Шагал чиниться не стал, только попросил разрешения слегка переодеться и честно предупредил, что у него с собой нет ни рубля, все положено на аккредитив.

– Я слишком бесшабашно отношусь к деньгам, – объяснил он, уже сидя за столиком; без штормовки, в одной клетчатой ковбойке, в спортивных брюках и легких тапочках он был похож на туриста или студента– целинника. – Решил на этот раз уберечь себя от соблазна. А то сколько ни заработаю, все за несколько минут могу спустить в компании. Говорю без кокетства. Я открытый человек и непозволительно привязчив.

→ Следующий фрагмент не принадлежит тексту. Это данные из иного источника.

/-- A recall of an object still held is recorded. -/
theorem countRecall_recorded {o g k : Nat} (hheld : (u.obj o).state ≠ 0) (hgen : (u.obj o).gen = g)
    (hlast : mget u.recd.last (evCode 14 1 * 2 ^ 16 + (u.obj o).engine) 0 ≠ u.ts / msT + 1) :
    Recorded u (u.countRecall (o, g, k)) 14 1 [o, (u.obj o).engine, k % 2,
      (u.obj o).tenant + 65536 * b2n ((List.range 256).any fun c => u.stepping c)] := by
  unfold State.countRecall
  extract_lets obj x cause clamped told counted flag
  have hcounts : counted.recd = u.recd ∧ counted.ts = u.ts ∧ ∀ c, counted.rd CHK_STEP_mode c = u.rd CHK_STEP_mode c := by
    have hclamped : clamped.recd = u.recd ∧ clamped.ts = u.ts ∧ ∀ c, clamped.rd CHK_STEP_mode c = u.rd CHK_STEP_mode c := by
      unfold clamped
      split
      · exact ⟨rfl, rfl, fun c => State.rd_bump_sep _ _ _ _ _ (by decide)⟩
      · exact ⟨rfl, rfl, fun c => rfl⟩
    have htold : told.recd = clamped.recd ∧ told.ts = clamped.ts ∧ ∀ c, told.rd CHK_STEP_mode c = clamped.rd CHK_STEP_mode c := by
      unfold told
      split
      · exact ⟨rfl, rfl, fun c => State.rd_bump_sep _ _ _ _ _ (by decide)⟩
      · exact ⟨rfl, rfl, fun c => State.rd_bump_sep _ _ _ _ _ (by decide)⟩
    refine ⟨?_, ?_, fun c => ?_⟩
    · simp [counted, htold, hclamped]
    · simp [counted, htold, hclamped]
    · simp [counted, htold, hclamped]
  obtain ⟨hrecd, hts, hmode⟩ := hcounts
  have hflag : flag = (List.range 256).any fun c => u.stepping c := by
    unfold flag State.stepping State.flag
    simp only [hmode]
  rw [if_neg (by rintro (h | h); exacts [hheld h, h hgen]), hflag]
  exact (State.emitLim_recorded counted 14 1 x.engine msT _ (by rw [hrecd, hts]; exact hlast)).before hrecd hts

theorem recallReported_answers : Claims.recallReported := by
  intro o g k s hrun hnone hrecalls hheld hgen hlast
  have hframe := driven_frame s
  have hobj : s.driven.obj o = s.obj o := obj_of_objs (congrArg Tly.objs (hframe.tly rfl)) o
  have hstep (c : Nat) : s.driven.stepping c = s.stepping c :=
    congrArg (fun v => decide (v = 1)) (hframe.rd_of (f := CHK_STEP_mode) (by decide +kernel) c)
  have hend : s.tlyEnd = s.driven.countRecall (o, g, k) := by rw [tlyEnd_eq, hrecalls]; rfl
  have hrecorded := countRecall_recorded (u := s.driven) (o := o) (g := g) (k := k) (by rw [hobj]; exact hheld) (by rw [hobj]; exact hgen)
    (by rw [hobj, hframe.recd rfl, hframe.ts rfl]; exact hlast)
  rw [← hend, hobj] at hrecorded
  simp only [hstep] at hrecorded
  refine ⟨_, step_hubCycle hrun hnone, ?_⟩
  refine Recorded.framed ?_ (hubCycle_from_end s) (by decide)
  refine Recorded.framed ?_ (State.bankCycles_frame (Sub.refl _) (Frame.refl _ s.cycleJudged)) rfl
  refine Recorded.framed ?_ (State.notePhases_frame (Sub.refl _) (Frame.refl _ _)) rfl
  refine Recorded.framed ?_ (State.mgtAllocate_frame (Sub.refl _) (Frame.refl _ _)) rfl
  refine Recorded.framed ?_ (State.thmTrip_frame (Sub.refl _) (Frame.refl _ _)) rfl
  refine Recorded.framed ?_ (State.fbJudge_frame (Sub.refl _) (Frame.refl _ _)) rfl
  exact hrecorded.before (hframe.recd rfl) (hframe.ts rfl)
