-- ==== Sys2Proof/Word.lean ====
section
/-! DEFINITION. The word types of the PX8 and the one shape of every sparse table of the state. -/

namespace Sys2Proof

/-- One byte of memory, a record or a stream (R3: all records are little-endian). -/
abbrev Byte := BitVec 8
/-- One 32-bit lane of a vector register, or a 32-bit register. -/
abbrev Word32 := BitVec 32
/-- One 64-bit register or slot. -/
abbrev Word64 := BitVec 64
/-- A record, a payload or a stream, byte 0 first. -/
abbrev Bytes := List Byte

/-- A sparse table: pairs of a key and a value, keys strictly rising, no value equal to the table's default.
`Machine/Tab.lean` reads and writes it. -/
abbrev Tab (α : Type) := List (Nat × α)

/-- Tile positions, numbered 13p + t (R17, R341). -/
abbrev TileIx := Fin 104
/-- Piers 0 to 7 (R17). -/
abbrev PierIx := Fin 8
/-- Aelli ports 0 to 15 (R17). -/
abbrev PortIx := Fin 16
/-- Pier bridges in floor-plan order (R22). -/
abbrev BridgeIx := Fin 10
/-- Play threads and array partitions (R44). -/
abbrev ThreadIx := Fin 4
/-- Exchange channels of a tile (R59). -/
abbrev ChanIx := Fin 16
/-- Bank units of a tile, numbered 16c + u (R201). -/
abbrev UnitIx := Fin 64
/-- Key-value heads of a tile (R134). -/
abbrev HeadIx := Fin 4

end Sys2Proof
end

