-- ==== Sys2Proof/Machine/Regs.lean ====
section
/-! DEFINITION. Every register field the spec's register tables and floor-plan records give, with its place, access code,
Reset value, Kept code and low-power note (R6, R12, R22 to R28 and the register tables of each chapter). -/

namespace Sys2Proof.Machine
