-- ==== Sys2Proof/Machine/Tab.lean ====
section
/-! DEFINITION. Reading and writing a sparse table in its one canonical form: keys strictly rising, no entry equal to
the default an unlisted key reads as. -/

namespace Sys2Proof.Machine

/-- The value listed at a key, if one is listed. -/
def Tab.find {α : Type} : Tab α → Nat → Option α
  | [], _ => none
  | (k, v) :: r, q => if k = q then some v else Tab.find r q

/-- The value at a key; an unlisted key reads as the default. -/
def Tab.get {α : Type} (d : α) (m : Tab α) (q : Nat) : α := (Tab.find m q).getD d

/-- The table without any entry at a key. -/
def Tab.drop {α : Type} : Tab α → Nat → Tab α
  | [], _ => []
  | (k, v) :: r, q => if k = q then Tab.drop r q else (k, v) :: Tab.drop r q

/-- An entry placed before the first larger key. -/
def Tab.ins {α : Type} : Tab α → Nat → α → Tab α
  | [], q, x => [(q, x)]
  | (k, v) :: r, q, x => if q < k then (q, x) :: (k, v) :: r else (k, v) :: Tab.ins r q x

/-- The table with a value at a key; the default is never listed. -/
def Tab.put {α : Type} [DecidableEq α] (d : α) (m : Tab α) (q : Nat) (x : α) : Tab α :=
  if x = d then Tab.drop m q else Tab.ins (Tab.drop m q) q x

/-- The table with the value at a key changed by a function. -/
def Tab.upd {α : Type} [DecidableEq α] (d : α) (m : Tab α) (q : Nat) (f : α → α) : Tab α :=
  Tab.put d m q (f (Tab.get d m q))

/-- The table without the entries whose key meets a test. -/
def Tab.dropWhere {α : Type} (p : Nat → Bool) : Tab α → Tab α
  | [] => []
  | (k, v) :: r => if p k then Tab.dropWhere p r else (k, v) :: Tab.dropWhere p r

/-- Every key of the table lies above a bound and the keys rise strictly; no value is the default. -/
def Tab.wfFrom {α : Type} [DecidableEq α] (d : α) : Nat → Tab α → Bool
  | _, [] => true
  | lo, (k, v) :: r => decide (lo ≤ k) && !decide (v = d) && Tab.wfFrom d (k + 1) r

/-- The canonical form of a sparse table. -/
def Tab.wf {α : Type} [DecidableEq α] (d : α) (m : Tab α) : Bool := Tab.wfFrom d 0 m

end Sys2Proof.Machine
end

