-- ==== Sys2Proof/Machine/Bank.lean ====
section
/-! DEFINITION. The bank units' words and commands (R201 to R226). -/

namespace Sys2Proof.Machine

/-! ### Words -/

/-- BKU_LD (R206, R210, R223, R224): a block is read from DRAM into W[DST]. -/
def execBkuLd (t : Nat) (x : TileIx) (u : UnitIx) (e : WordErr) (errs : List MemErr) (s : State) : Result :=
  .next ((s.tick t).wordStep x u 0x01 e (fun w s =>
    match s.bkuBlock x u w with
    | none => .error (s, 2)
    | some off =>
      let r := s.dramTouch x off 128 6 errs
      match r.2 with
      | some _ => .error (r.1, 3)
      | none => .ok (r.1.updBku x u (fun b => b.setReg (bwDst w) (leVal (s.dram x off 128))))))

/-- BKU_ST (R206, R210, R218): a block is written to DRAM; no cache sees it. -/
def execBkuSt (t : Nat) (x : TileIx) (u : UnitIx) (e : WordErr) (s : State) : Result :=
  .next ((s.tick t).wordStep x u 0x02 e (fun w s =>
    match s.bkuBlock x u w with
    | none => .error (s, 2)
    | some off => .ok (s.dramWrite x off 3 (leBytes 128 ((s.bku x u).reg (bwA w))))))

/-- BKU_ADD (R206). -/
def execBkuAdd (t : Nat) (x : TileIx) (u : UnitIx) (e : WordErr) (s : State) : Result :=
  .next ((s.tick t).elemWord x u 0x03 e (fun form _ a b _ => bkuAdd form a b))

/-- BKU_MUL (R206). -/
def execBkuMul (t : Nat) (x : TileIx) (u : UnitIx) (e : WordErr) (s : State) : Result :=
  .next ((s.tick t).elemWord x u 0x04 e (fun form _ a b _ =>
    if form = 2 then (a * b % 2 ^ 32, 0) else ffMul (bkuFloat form) a b))

/-- BKU_FMA (R206). -/
def execBkuFma (t : Nat) (x : TileIx) (u : UnitIx) (e : WordErr) (s : State) : Result :=
  .next ((s.tick t).elemWord x u 0x05 e (fun form _ a b d =>
    if form = 2 then ((a * b + d) % 2 ^ 32, 0) else ffFma (bkuFloat form) a b d))

/-- BKU_MAX (R206); INT32 elements compare as signed numbers (R84). -/
def execBkuMax (t : Nat) (x : TileIx) (u : UnitIx) (e : WordErr) (s : State) : Result :=
  .next ((s.tick t).elemWord x u 0x06 e (fun form _ a b _ =>
    if form = 2 then (if signed 32 a < signed 32 b then b else a, 0) else (maxMin (bkuFloat form) true a b, 0)))

/-- BKU_MIN (R206). -/
def execBkuMin (t : Nat) (x : TileIx) (u : UnitIx) (e : WordErr) (s : State) : Result :=
  .next ((s.tick t).elemWord x u 0x07 e (fun form _ a b _ =>
    if form = 2 then (if signed 32 b < signed 32 a then b else a, 0) else (maxMin (bkuFloat form) false a b, 0)))

/-- BKU_SCALE (R206): IMM is FP32 for the floating-point forms, with one rounding into the form. -/
def execBkuScale (t : Nat) (x : TileIx) (u : UnitIx) (e : WordErr) (s : State) : Result :=
  .next ((s.tick t).elemWord x u 0x08 e (fun form imm a _ _ =>
    if form = 2 then (a * imm % 2 ^ 32, 0)
    else
      let r := mulV (ffDecode (bkuFloat form) a) (ffDecode ffFp32 imm)
      let p := arithRound (bkuFloat form) r.1
      (p.1, r.2 ||| p.2)))

/-- The value of element i of a CVT source (R207). -/
def cvtElem (f : Fmt) (width data scales byte0 i : Nat) : Val :=
  let raw := streamElem data width i % 2 ^ fmtBits f
  if fmtIsMx f then mxVal f raw (streamElem scales 8 (byte0 + i / 32)) else elemVal f raw

/-- BKU_CVT (R207). -/
def execBkuCvt (t : Nat) (x : TileIx) (u : UnitIx) (e : WordErr) (s : State) : Result :=
  .next ((s.tick t).wordStep x u 0x09 e (fun w s =>
    match cvtPlan w with
    | none => .error (s, 1)
    | some (f, g, width, regs) =>
      let b := s.bku x u
      let imm := bwImm w
      let rs := (List.range (1024 / width)).map (fun i =>
        let v := cvtElem f width (b.reg (bwA w)) (b.reg (bwB w)) (bitsAt imm 16 8) i
        match fmtFloat g with
        | some ff => convFloat ff (imm.testBit 24) .rne v
        | none => convInt 32 .rne v)
      let data := packStream (fmtBits g) (rs.map (fun r => r.1))
      let s1 := (List.range regs).foldl (fun a i => a.updBku x u (fun c => c.setReg (bwDst w + i) (bitsAt data (1024 * i) 1024))) s
      .ok (s1.setFlags x b.k (rs.foldl (fun z r => z ||| r.2) 0))))

/-- The condition of a CSEL (R206); a comparison with NaN is false (R86). -/
def cselCond (form c a b : Nat) : Bool :=
  let lt (p q : Nat) : Bool :=
    if form = 2 then decide (signed 32 p < signed 32 q) else ltV (ffDecode (bkuFloat form) p) (ffDecode (bkuFloat form) q)
  let eq : Bool :=
    if form = 2 then a == b
    else
      let va := ffDecode (bkuFloat form) a
      let vb := ffDecode (bkuFloat form) b
      !va.isNan && !vb.isNan && !ltV va vb && !ltV vb va
  match c with
  | 0 => lt a b
  | 1 => lt a b || eq
  | 2 => eq
  | _ => lt b a

/-- BKU_CSEL (R206). -/
def execBkuCsel (t : Nat) (x : TileIx) (u : UnitIx) (e : WordErr) (s : State) : Result :=
  .next ((s.tick t).elemWord x u 0x0A e (fun form imm a b d => (if cselCond form (bitsAt imm 0 2) a b then a else d, 0)))

/-- BKU_MOV (R206). -/
def execBkuMov (t : Nat) (x : TileIx) (u : UnitIx) (e : WordErr) (s : State) : Result :=
  .next ((s.tick t).wordStep x u 0x0B e (fun w s =>
    .ok (s.updBku x u (fun b => b.setReg (bwDst w) (b.reg (bwA w))))))

/-- CHOUT (R206). -/
def execChout (t : Nat) (x : TileIx) (u : UnitIx) (e : WordErr) (s : State) : Result :=
  .next ((s.tick t).wordStep x u 0x10 e (fun w s =>
    match s.chainSend x u ((s.bku x u).reg (bwA w)) with
    | none => .error (s, 8)
    | some s1 => .ok s1))

/-- CHIN (R206). -/
def execChin (t : Nat) (x : TileIx) (u : UnitIx) (e : WordErr) (s : State) : Result :=
  .next ((s.tick t).wordStep x u 0x11 e (fun w s =>
    match (s.bku x u).chain with
    | none => .error (s, 8)
    | some v => .ok (s.updBku x u (fun b => { b.setReg (bwDst w) v with chain := none }))))

/-- CHADD (R206). -/
def execChadd (t : Nat) (x : TileIx) (u : UnitIx) (e : WordErr) (s : State) : Result :=
  .next ((s.tick t).wordStep x u 0x12 e (fun w s =>
    let b := s.bku x u
    match b.chain with
    | none => .error (s, 8)
    | some v =>
      let r := elementwise (bwForm w) (fun a c _ => bkuAdd (bwForm w) a c) (b.reg (bwA w)) v 0
      match s.chainSend x u r.1 with
      | none => .error (s, 8)
      | some s1 => .ok ((s1.updBku x u (fun c => { c.setReg (bwDst w) r.1 with chain := none })).setFlags x b.k r.2)))

/-- BKU_SET (R206). -/
def execBkuSet (t : Nat) (x : TileIx) (u : UnitIx) (e : WordErr) (s : State) : Result :=
  .next ((s.tick t).wordStep x u 0x18 e (fun w s => .ok (s.updBku x u (fun b => b.setSreg (bwSreg w) (bwImm w)))))

/-- BKU_SADD (R206). -/
def execBkuSadd (t : Nat) (x : TileIx) (u : UnitIx) (e : WordErr) (s : State) : Result :=
  .next ((s.tick t).wordStep x u 0x19 e (fun w s =>
    .ok (s.updBku x u (fun b => b.setSreg (bwSreg w) (b.sreg (bwSreg w) + bwImm w)))))

/-- BKU_LOOP (R206): the branch is taken by leaving pc one word before its target. -/
def execBkuLoop (t : Nat) (x : TileIx) (u : UnitIx) (e : WordErr) (s : State) : Result :=
  let s1 := s.tick t
  match s1.wordRun x u 0x1A e with
  | .idle => .next s1
  | .fault c => .next (s1.bkuFault x u c)
  | .boundary => .next (s1.updBku x u (fun b => { b with boundary := true }))
  | .run w => .next (s1.updBku x u (fun b =>
      if b.sreg (bwSreg w) = 0 then b.advance w (b.pc + 1)
      else (b.setSreg (bwSreg w) (b.sreg (bwSreg w) - 1)).advance w (bitsAt (bwImm w) 0 10)))

/-- BKU_END (R206). -/
def execBkuEnd (t : Nat) (x : TileIx) (u : UnitIx) (e : WordErr) (s : State) : Result :=
  .next ((s.tick t).wordStep x u 0x1B e (fun _ s => .ok s))

/-- BKU_WAIT (R206). -/
def execBkuWait (t : Nat) (x : TileIx) (u : UnitIx) (e : WordErr) (s : State) : Result :=
  .next ((s.tick t).wordStep x u 0x1C e (fun _ s => .ok s))

/-- CHAIN_ARRIVE (R203): the first value due at a unit becomes its chain input (log entry 30 where one is still valid). -/
def execChainArrive (t : Nat) (x : TileIx) (u : UnitIx) (s : State) : Result :=
  let s1 := s.tick t
  match (s1.tile x).chain.find? (fun h => h.toward == u.val && decide (h.due ≤ s1.now)) with
  | none => .next s1
  | some h => .next ((s1.updTile x (fun z => { z with chain := z.chain.erase h })).updBku x u (fun b => { b with
      chain := match b.chain with | some v => some v | none => some h.value }))

/-! ### Segment boundaries (R213 to R216) -/

/-- Accesses that wait for a unit's banks (R216). -/
def State.heldFor (s : State) (x u : Nat) : Nat :=
  let t := s.tile x
  let hits (off n : Nat) : Bool := decide (bitsAt off 9 4 = u % 16) && decide (off % 512 < 128 * (u / 16 + 1)) &&
    decide (128 * (u / 16) < off % 512 + n)
  let own := match t.slice.slot with
    | some r => bit (r.held.isSome && hits (slChunk r.word r.next * 512) 512)
    | none => 0
  let mv := (t.mv.filter (fun m => m.held.isSome && hits (s.ownOff (dsc m.desc 16 8) + 512 * m.chunk) 512)).length
  own + mv + ((t.slice.defer ++ t.slice.prio ++ t.slice.norm).filter (fun a => hits (a.dpa % 2 ^ 33) a.len)).length

/-- Slot times of the declared band from cycle a to cycle b (R182, R214). -/
def State.slotsBetween (s : State) (x a b : Nat) : Nat :=
  let per := 1024 / 2 ^ s.rd F.SLC_STATUS_DECL_BAND x
  let lo := s.beat.base + ceilDiv a 32
  let hi := s.beat.base + b / 32
  ((List.range (hi + 1 - lo)).filter (fun i => ((lo + i : Nat) - 4 * (s.homeField x : Nat) : Int) % per == 0)).length

/-- SEGMENT_BOUNDARY (R212 to R216): an aborted unit goes IDLE; under the clamp it freezes; otherwise it pauses at least 16 cycles
for held accesses and 128 for each refresh, or goes on at once. -/
def State.segBoundary (s : State) (x u : Nat) : State :=
  let b := s.bku x u
  if b.st ≠ .running ∨ !b.begun ∨ !b.boundary ∨ b.pauseEnd ≠ 0 ∨ b.ended ∨ s.now < b.next then s
  else if b.abort then
    (s.updBku x u (fun c => ({ c with st := .idle, begun := false, boundary := false, abort := false } : Bku).putStatus true 0)).wrBit
      F.BKU_READY_READY x u true
  else
    let held := s.heldFor x u
    let refs := s.slotsBetween x b.segStart b.next
    let s1 := ((s.sat F.BKU_COUNT_HOLDS x held).sat F.BKU_COUNT_REFRESH_PAUSES x refs).sat F.SLC_COUNT_INTRUSIONS x b.owed
    let pause := (if held = 0 then 0 else 16) + 128 * (refs + b.owed)
    let c : Bku := { b with
      refPauses := b.refPauses + refs, holdPauses := b.holdPauses + (if held = 0 then 0 else 1), owed := 0 }
    if s.frozen then
      s1.updBku x u (fun _ => ({ c with st := .frozen, pauseEnd := b.next + pause + 1 } : Bku).putStatus false 0)
    else if pause = 0 then
      s1.updBku x u (fun _ => { c with boundary := false, segStart := b.next, segLen := 0 })
    else s1.updBku x u (fun _ => { c with pauseEnd := b.next + pause })

/-- SEGMENT_BOUNDARY (R213). -/
def execSegmentBoundary (t : Nat) (x : TileIx) (u : UnitIx) (s : State) : Result := .next ((s.tick t).segBoundary x u)

/-- BKU_PAUSE_END (R214 to R216): the pause ends once its time is over and no access waits; a frozen unit resumes after the clamp,
and the cycles of the freeze count nowhere. -/
def State.pauseDone (s : State) (x u : Nat) : State :=
  let b := s.bku x u
  if b.st = .frozen then
    (if s.frozen then s
     else s.updBku x u (fun c => ({ c with
        st := .running, boundary := false, pauseEnd := 0, first := c.first + (s.now - c.next), next := s.now,
        segStart := s.now, segLen := 0 } : Bku).putStatus false 0))
  else if b.st ≠ .running ∨ !b.boundary ∨ b.pauseEnd = 0 ∨ s.now < b.pauseEnd ∨ s.heldFor x u ≠ 0 then s
  else s.updBku x u (fun c => { c with boundary := false, pauseEnd := 0, next := s.now, segStart := s.now, segLen := 0 })

/-- BKU_PAUSE_END (R214). -/
def execBkuPauseEnd (t : Nat) (x : TileIx) (u : UnitIx) (s : State) : Result := .next ((s.tick t).pauseDone x u)

/-- BKU_IDLE (R210, R212). -/
def State.bkuIdle (s : State) (x u : Nat) : State :=
  let b := s.bku x u
  if b.st ≠ .running ∨ !b.ended ∨ s.now < b.next + 4 then s
  else
    (s.updBku x u (fun c =>
      let d : Bku := { c with st := .idle, begun := false, boundary := false, ended := false, abort := false }
      (((((d.setArea 68 (leBytes 4 (fieldAt c.area 4 4))).setArea 72 (leBytes 4 (min (c.next - c.first) 0xFFFFFFFF))).setArea 76
        (leBytes 2 (min c.refPauses 0xFFFF))).setArea 78 (leBytes 2 (min c.holdPauses 0xFFFF))).setArea 80
        (leBytes 4 (c.sreg 0))).putStatus false 0)).wrBit F.BKU_READY_READY x u true

/-- BKU_IDLE (R212). -/
def execBkuIdle (t : Nat) (x : TileIx) (u : UnitIx) (s : State) : Result := .next ((s.tick t).bkuIdle x u)

/-! ### The bank slot (R209 to R212) -/

/-- OP of a bank slot. -/
def bsOp (w : Nat) : Nat := bitsAt w 0 4
/-- FIRST. -/
def bsFirst (w : Nat) : Nat := bitsAt w 4 6
/-- The last unit of the span. -/
def bsLast (w : Nat) : Nat := bitsAt w 4 6 + bitsAt w 10 6
/-- Units of a span. -/
def spanOf (first last : Nat) : List Nat := (List.range (last + 1 - first)).map (fun i => first + i)
/-- The image a GO or PROG names. -/
def State.bankImage (s : State) (x w : Nat) : Bytes := s.tsRead x (s.rd F.BKU_CMD_BASE_BASE x + 128 * bitsAt w 16 16) 128
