/-- Whether the group's spare lane is free for a port (R29, R30, R307). -/
def State.spareFree (s : State) (q : Nat) : Bool :=
  s.rd F.FP_SPARE_STATE (q / 4) != 2 && (List.range 4).all (fun i =>
    let p := 4 * (q / 4) + i
    p == q || (s.port p).spare.isNone)

/-- LAT_CLASS for a latency: the smallest c with L(c) ≥ λ + 32 (R322). -/
def latClass (lambda : Nat) : Nat := ceilDiv (lambda + 32 - 320) 128

/-- The widths, sessions and latency of an attempt that has signal: the new STATE, or the reason it fails. -/
def State.attempt (s : State) (q : Nat) (r : TrainResult) : Except Nat (Nat × Option Nat) :=
  let good := popCount 4 r.lanes.toNat
  let failed := (List.range 4).find? (fun i => !r.lanes.getLsbD i)
  let use := good < 4 ∧ r.spare ∧ s.spareFree q
  let n := if use then good + 1 else good
  if n < 2 then .error (if r.ber then 2 else 1)
  else if !r.session || s.rd F.QUO_STATUS_OWNED 0 == 0 || s.rd F.QUO_STATUS_TRNG_OK 0 == 0 then .error 4
  else if cellLat 15 < r.lambda + 32 then .error 3
  else .ok (if n = 4 then 1 else 2, if use then failed else none)

/-- A training attempt ends (R322): trained, tried again, or DOWN after the third. -/
def State.trainEnd (s : State) (q : Nat) (r : TrainResult) : State :=
  if s.rd F.LNK_STATUS_TRAINING q = 0 then s
  else
    let stop (a : State) : State := (a.wr F.LNK_STATUS_TRAINING q 0).wr F.LNK_CTL_RETRAIN q 0
    if s.rd F.LNK_CTL_DISABLE q = 1 then stop (s.portDown q 6)
    else if !r.signal then stop ((s.wr F.LNK_STATUS_STATE q 3).fpPush 3 q 0)
    else
      let s1 := s.wr F.LNK_STATUS_ATTEMPTS q (s.rd F.LNK_STATUS_ATTEMPTS q + 1)
      match s.attempt q r with
      | .error e =>
        let s2 := s1.updPort q (fun p => { p with noSession := e == 4 })
        if 3 ≤ s1.rd F.LNK_STATUS_ATTEMPTS q then stop (s2.portDown q e) else s2
      | .ok (st, sp) =>
        let s2 := s1.updPort q (fun p => { p with spare := sp, partner := r.partner.toNat, noSession := false })
        let s3 := ((((s2.wr F.LNK_STATUS_STATE q st).wr F.LNK_STATUS_LAT_CLASS q (latClass r.lambda)).wr F.LNK_STATUS_LAMBDA q
          r.lambda).wr F.LNK_STATUS_SESSION q 1).wr F.LNK_STATUS_DOWN_REASON q 0
        let s4 := s3.extendMeas 11 (Config.sm3 (leBytes 8 r.partner.toNat ++ leBytes 1 q))
        let s5 := if sp.isSome then s4.fpPush 6 (q / 4) 7 else s4
        let s6 := stop ((s5.fpPush 3 q 0).checkRoutes)
        if s6.mirrorPorts.contains q then s6.tryPair else s6

/-- TRAINING_ATTEMPT_END (R322). -/
def execTrainingAttemptEnd (t : Nat) (q : PortIx) (res : TrainResult) (s : State) : Result :=
  .next ((s.tick t).trainEnd q res)

/-- LINK_RETRAIN (R323, R328). -/
def State.linkRetrain (s : State) (q : Nat) : State :=
  if s.rd F.LNK_CTL_RETRAIN q = 1 ∨ s.rd F.LNK_CTL_DISABLE q = 1 then s
  else
    let s1 := s.wr F.LNK_CTL_RETRAIN q 1
    if s.portUp q then (((s1.portDown q 0).sat F.LNK_STATUS_RETRAINS q 1).trainPort q).loseSource q |>.checkRoutes
    else (s1.wr F.LNK_STATUS_STATE q 0).trainPort q

/-- LINK_RETRAIN. -/
def execLinkRetrain (t : Nat) (q : PortIx) (s : State) : Result := .next ((s.tick t).linkRetrain q)

/-- PORT_DISABLE (R328): the port is held DOWN with reason DISABLED. -/
def execPortDisable (t : Nat) (q : PortIx) (s : State) : Result :=
  let s1 := (s.tick t).wr F.LNK_CTL_DISABLE q 1
  let s2 := if s1.portUp q then s1.attn F.ATT_PENDING_PORT_DOWN else s1
  .next ((((s2.portDown q 6).wr F.LNK_STATUS_TRAINING q 0).wr F.LNK_CTL_RETRAIN q 0).loseSource q).checkRoutes

end Sys2Proof.Machine
end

Непозволительно для моего образа жизни. Поэтому так и люблю дорогу. Здесь встречи эфемерны, отношения легки, необязательны и говоришь свободно. Еще и еще раз свобода. Дорога – это целая философия. А цель ее в гостях и дома – это Пастернак, вы знаете Пастернака? – все пережить и все пройти. Я люблю читать, хотя времени на это остается мало; меня больше привлекает живой разговор, непосредственные впечатления. В книгах я обычно читаю только предисловия. Между прочим, это не так мало, хорошее предисловие есть квинтэссенция содержания. Я могу беседовать с людьми любой профессии и пойму. Вы, кстати, случайно не физик? Ах, я уже спрашивал. Меня интересует одна любопытная задачка. Существует так называемый парадокс Эйнштейна: о том, что для космонавта, который летит со скоростью, близкой к световой, время течет медленнее, чем для людей на земле. И, вернувшись, он теоретически может застать собственных детей стариками, сам оставшись молодым. Но это только теоретически, с такими скоростями не полетишь. Ладно, а при обычных скоростях этот парадокс, наверно, ведь тоже имеет силу? Только в микроскопических соотношениях. Или вот, скажем, летчик реактивного самолета – летает на сверхзвуковых скоростях всю жизнь; так на таких-то скоростях за всю-то жизнь может он налетать столько, чтобы хоть на денечек оказаться моложе тех, кто никуда не двигается? Вот ведь черт возьми!..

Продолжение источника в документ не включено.